# Records provided:
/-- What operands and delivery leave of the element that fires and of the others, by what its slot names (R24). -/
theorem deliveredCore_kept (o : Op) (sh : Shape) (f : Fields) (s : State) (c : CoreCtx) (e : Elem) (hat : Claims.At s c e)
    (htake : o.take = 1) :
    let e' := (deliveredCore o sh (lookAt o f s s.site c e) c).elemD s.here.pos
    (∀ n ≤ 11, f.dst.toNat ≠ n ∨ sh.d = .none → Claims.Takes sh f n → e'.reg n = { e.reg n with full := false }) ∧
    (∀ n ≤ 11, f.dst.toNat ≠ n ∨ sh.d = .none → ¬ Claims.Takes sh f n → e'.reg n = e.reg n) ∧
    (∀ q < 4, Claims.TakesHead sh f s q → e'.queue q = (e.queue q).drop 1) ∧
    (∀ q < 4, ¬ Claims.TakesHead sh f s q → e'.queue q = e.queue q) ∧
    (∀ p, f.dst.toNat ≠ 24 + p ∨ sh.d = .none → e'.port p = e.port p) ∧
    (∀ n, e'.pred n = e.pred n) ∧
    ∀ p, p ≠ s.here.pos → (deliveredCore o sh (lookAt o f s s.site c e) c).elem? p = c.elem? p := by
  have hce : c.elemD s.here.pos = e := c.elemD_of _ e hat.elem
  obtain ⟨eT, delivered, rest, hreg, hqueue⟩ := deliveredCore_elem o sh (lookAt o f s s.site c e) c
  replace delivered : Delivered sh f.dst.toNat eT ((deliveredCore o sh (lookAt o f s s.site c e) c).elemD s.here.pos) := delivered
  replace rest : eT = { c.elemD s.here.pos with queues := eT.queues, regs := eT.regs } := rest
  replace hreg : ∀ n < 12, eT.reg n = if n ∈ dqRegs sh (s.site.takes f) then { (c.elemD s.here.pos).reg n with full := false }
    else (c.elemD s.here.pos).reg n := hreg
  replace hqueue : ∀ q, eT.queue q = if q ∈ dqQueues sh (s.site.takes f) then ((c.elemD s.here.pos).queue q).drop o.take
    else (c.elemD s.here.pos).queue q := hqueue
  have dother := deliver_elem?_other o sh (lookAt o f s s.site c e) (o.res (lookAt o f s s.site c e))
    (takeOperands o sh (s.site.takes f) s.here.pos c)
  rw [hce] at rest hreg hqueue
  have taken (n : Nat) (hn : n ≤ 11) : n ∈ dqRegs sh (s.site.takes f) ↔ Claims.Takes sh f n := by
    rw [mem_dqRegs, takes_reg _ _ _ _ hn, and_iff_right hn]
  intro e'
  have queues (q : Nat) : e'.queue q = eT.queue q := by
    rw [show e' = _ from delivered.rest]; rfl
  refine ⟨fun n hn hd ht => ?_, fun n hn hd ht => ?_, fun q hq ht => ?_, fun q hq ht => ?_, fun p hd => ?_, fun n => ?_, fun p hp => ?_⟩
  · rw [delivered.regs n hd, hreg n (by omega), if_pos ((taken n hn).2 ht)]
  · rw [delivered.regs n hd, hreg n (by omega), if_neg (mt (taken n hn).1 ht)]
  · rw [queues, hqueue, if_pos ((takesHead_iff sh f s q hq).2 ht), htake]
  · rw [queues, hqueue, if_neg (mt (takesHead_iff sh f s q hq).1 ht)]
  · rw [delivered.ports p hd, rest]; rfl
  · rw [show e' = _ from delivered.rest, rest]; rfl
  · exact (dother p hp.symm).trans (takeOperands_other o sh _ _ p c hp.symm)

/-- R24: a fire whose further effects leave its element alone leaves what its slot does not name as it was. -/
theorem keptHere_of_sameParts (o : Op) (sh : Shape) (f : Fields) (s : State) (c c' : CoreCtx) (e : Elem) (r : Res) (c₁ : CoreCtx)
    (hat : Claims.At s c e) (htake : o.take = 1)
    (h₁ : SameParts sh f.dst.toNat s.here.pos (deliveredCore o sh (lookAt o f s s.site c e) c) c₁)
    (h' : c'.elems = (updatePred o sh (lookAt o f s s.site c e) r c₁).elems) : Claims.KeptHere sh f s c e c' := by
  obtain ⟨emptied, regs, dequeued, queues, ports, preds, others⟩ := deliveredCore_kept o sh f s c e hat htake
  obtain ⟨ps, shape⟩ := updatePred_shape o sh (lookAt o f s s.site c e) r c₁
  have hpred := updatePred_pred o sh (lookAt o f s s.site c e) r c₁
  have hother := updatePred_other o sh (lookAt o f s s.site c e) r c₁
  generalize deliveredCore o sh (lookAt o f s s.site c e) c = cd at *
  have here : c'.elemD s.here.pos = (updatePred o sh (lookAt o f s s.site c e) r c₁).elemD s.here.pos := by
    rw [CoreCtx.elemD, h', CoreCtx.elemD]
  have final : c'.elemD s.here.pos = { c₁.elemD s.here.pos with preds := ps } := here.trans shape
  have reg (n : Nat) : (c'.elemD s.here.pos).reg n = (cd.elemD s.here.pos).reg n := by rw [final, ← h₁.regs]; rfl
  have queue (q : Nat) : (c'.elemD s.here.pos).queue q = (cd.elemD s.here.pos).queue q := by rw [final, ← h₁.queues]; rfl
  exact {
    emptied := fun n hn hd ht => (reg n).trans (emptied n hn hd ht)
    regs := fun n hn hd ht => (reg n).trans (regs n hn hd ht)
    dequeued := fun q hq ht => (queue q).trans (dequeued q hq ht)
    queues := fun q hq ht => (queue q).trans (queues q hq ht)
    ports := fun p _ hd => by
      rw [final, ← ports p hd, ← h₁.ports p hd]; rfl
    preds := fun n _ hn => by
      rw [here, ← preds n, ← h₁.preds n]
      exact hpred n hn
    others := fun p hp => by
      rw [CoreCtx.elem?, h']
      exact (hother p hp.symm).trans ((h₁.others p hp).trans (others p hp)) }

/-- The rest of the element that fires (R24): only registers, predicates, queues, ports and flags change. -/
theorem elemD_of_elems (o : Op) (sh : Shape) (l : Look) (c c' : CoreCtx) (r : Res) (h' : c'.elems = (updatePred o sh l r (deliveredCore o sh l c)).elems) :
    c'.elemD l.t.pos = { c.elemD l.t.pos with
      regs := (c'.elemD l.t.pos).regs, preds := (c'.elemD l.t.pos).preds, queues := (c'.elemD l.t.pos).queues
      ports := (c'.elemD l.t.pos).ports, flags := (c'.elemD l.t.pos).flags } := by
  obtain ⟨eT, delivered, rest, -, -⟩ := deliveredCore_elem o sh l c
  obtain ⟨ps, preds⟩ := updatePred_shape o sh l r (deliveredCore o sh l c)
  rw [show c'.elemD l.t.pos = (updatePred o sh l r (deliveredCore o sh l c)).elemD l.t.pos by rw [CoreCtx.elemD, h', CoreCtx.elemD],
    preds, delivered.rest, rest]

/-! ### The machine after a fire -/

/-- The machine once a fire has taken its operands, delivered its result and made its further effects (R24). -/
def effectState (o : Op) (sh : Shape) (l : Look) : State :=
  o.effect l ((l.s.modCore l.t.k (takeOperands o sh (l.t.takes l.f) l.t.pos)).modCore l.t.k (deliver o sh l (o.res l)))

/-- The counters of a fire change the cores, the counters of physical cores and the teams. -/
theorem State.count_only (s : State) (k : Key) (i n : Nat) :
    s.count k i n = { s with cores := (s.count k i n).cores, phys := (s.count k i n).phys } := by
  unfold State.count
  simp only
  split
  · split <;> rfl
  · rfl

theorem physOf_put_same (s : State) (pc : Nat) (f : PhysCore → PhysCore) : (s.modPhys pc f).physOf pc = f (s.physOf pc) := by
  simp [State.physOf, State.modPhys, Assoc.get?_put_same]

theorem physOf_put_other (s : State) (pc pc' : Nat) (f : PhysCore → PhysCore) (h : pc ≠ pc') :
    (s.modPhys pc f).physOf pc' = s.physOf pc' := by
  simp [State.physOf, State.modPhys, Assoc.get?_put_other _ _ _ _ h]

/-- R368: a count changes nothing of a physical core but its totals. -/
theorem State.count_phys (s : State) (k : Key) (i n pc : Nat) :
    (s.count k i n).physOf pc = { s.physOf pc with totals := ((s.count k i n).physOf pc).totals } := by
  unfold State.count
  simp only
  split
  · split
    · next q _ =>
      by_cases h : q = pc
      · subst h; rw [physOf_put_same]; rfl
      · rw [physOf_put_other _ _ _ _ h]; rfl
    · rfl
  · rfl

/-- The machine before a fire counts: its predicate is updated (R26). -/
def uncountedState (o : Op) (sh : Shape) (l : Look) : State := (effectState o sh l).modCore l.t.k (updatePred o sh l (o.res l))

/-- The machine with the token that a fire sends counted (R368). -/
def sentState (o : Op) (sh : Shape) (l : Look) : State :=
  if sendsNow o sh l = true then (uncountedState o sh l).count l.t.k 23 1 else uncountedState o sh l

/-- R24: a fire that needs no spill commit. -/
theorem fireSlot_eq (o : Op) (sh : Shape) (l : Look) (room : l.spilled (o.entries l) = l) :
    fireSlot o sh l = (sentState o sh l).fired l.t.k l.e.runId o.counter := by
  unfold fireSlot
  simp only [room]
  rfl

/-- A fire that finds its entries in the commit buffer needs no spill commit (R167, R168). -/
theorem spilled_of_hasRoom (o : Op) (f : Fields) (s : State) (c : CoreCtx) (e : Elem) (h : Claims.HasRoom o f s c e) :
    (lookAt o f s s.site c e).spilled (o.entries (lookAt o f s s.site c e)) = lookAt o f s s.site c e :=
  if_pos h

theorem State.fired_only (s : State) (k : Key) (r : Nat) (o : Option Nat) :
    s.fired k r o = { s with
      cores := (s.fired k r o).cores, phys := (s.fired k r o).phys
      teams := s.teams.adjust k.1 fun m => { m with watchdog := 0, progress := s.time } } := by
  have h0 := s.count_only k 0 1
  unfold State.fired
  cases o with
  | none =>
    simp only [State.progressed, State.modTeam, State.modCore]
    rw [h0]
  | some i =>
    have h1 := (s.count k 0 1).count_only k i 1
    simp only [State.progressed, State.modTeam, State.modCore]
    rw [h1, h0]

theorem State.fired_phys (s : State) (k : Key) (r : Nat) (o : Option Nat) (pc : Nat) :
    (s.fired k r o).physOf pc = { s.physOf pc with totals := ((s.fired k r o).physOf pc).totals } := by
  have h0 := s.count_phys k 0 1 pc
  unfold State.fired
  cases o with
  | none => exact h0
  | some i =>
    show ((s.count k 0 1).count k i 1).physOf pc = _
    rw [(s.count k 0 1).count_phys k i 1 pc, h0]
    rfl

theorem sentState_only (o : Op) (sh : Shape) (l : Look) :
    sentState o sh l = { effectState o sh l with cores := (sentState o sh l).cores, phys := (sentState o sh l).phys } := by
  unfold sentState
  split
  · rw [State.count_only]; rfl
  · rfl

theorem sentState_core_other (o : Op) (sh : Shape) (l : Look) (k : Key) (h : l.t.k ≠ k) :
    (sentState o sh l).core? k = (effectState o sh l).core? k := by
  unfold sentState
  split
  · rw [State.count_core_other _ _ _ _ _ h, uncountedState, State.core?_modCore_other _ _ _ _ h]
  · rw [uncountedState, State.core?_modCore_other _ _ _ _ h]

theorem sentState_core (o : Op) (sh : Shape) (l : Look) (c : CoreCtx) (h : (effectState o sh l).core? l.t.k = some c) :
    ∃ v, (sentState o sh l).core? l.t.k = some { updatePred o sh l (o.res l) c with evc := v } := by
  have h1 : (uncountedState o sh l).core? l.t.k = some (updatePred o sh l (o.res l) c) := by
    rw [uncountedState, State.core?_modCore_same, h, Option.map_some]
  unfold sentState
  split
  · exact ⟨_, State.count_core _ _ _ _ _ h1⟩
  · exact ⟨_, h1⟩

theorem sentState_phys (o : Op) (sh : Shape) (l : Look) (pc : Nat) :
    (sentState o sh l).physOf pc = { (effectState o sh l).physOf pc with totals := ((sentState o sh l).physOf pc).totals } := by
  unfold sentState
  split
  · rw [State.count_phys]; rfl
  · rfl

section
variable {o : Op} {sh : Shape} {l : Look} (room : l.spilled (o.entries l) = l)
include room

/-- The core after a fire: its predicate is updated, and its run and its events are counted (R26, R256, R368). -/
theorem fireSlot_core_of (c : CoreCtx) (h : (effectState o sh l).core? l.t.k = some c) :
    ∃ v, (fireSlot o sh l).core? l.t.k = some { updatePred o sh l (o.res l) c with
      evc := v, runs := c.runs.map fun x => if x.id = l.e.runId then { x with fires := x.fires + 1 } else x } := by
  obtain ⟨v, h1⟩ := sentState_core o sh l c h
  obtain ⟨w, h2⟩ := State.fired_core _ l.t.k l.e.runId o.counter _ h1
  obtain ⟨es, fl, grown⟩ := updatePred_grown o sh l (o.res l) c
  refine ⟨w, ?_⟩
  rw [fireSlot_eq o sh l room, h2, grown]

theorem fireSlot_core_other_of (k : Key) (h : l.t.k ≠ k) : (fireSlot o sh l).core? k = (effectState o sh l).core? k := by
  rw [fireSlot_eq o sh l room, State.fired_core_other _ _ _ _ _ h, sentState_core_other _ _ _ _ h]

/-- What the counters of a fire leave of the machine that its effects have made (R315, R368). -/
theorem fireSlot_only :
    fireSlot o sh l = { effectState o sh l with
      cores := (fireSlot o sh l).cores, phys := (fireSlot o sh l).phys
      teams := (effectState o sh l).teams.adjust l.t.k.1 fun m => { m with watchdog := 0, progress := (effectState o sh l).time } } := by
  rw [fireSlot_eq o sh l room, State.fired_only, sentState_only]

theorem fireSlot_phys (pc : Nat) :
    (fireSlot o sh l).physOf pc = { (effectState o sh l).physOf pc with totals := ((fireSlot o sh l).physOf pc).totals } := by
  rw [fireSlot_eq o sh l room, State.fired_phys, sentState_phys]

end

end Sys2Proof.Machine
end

# Your task:
Transcribe, exactly and without additions, the lines of the records above, beginning with the line that contains "obtain ⟨emptied, regs, dequeued, queues, ports, preds, others⟩" and ending with the line that contains "rw [CoreCtx.elem?, h']", both included.

# Output:
  obtain ⟨emptied, regs, dequeued, queues, ports, preds, others⟩ := deliveredCore_kept o sh f s c e hat htake
  obtain ⟨ps, shape⟩ := updatePred_shape o sh (lookAt o f s s.site c e) r c₁
  have hpred := updatePred_pred o sh (lookAt o f s s.site c e) r c₁
  have hother := updatePred_other o sh (lookAt o f s s.site c e) r c₁
  generalize deliveredCore o sh (lookAt o f s s.site c e) c = cd at *
  have here : c'.elemD s.here.pos = (updatePred o sh (lookAt o f s s.site c e) r c₁).elemD s.here.pos := by
    rw [CoreCtx.elemD, h', CoreCtx.elemD]
  have final : c'.elemD s.here.pos = { c₁.elemD s.here.pos with preds := ps } := here.trans shape
  have reg (n : Nat) : (c'.elemD s.here.pos).reg n = (cd.elemD s.here.pos).reg n := by rw [final, ← h₁.regs]; rfl
  have queue (q : Nat) : (c'.elemD s.here.pos).queue q = (cd.elemD s.here.pos).queue q := by rw [final, ← h₁.queues]; rfl
  exact {
    emptied := fun n hn hd ht => (reg n).trans (emptied n hn hd ht)
    regs := fun n hn hd ht => (reg n).trans (regs n hn hd ht)
    dequeued := fun q hq ht => (queue q).trans (dequeued q hq ht)
    queues := fun q hq ht => (queue q).trans (queues q hq ht)
    ports := fun p _ hd => by
      rw [final, ← ports p hd, ← h₁.ports p hd]; rfl
    preds := fun n _ hn => by
      rw [here, ← preds n, ← h₁.preds n]
      exact hpred n hn
    others := fun p hp => by
      rw [CoreCtx.elem?, h']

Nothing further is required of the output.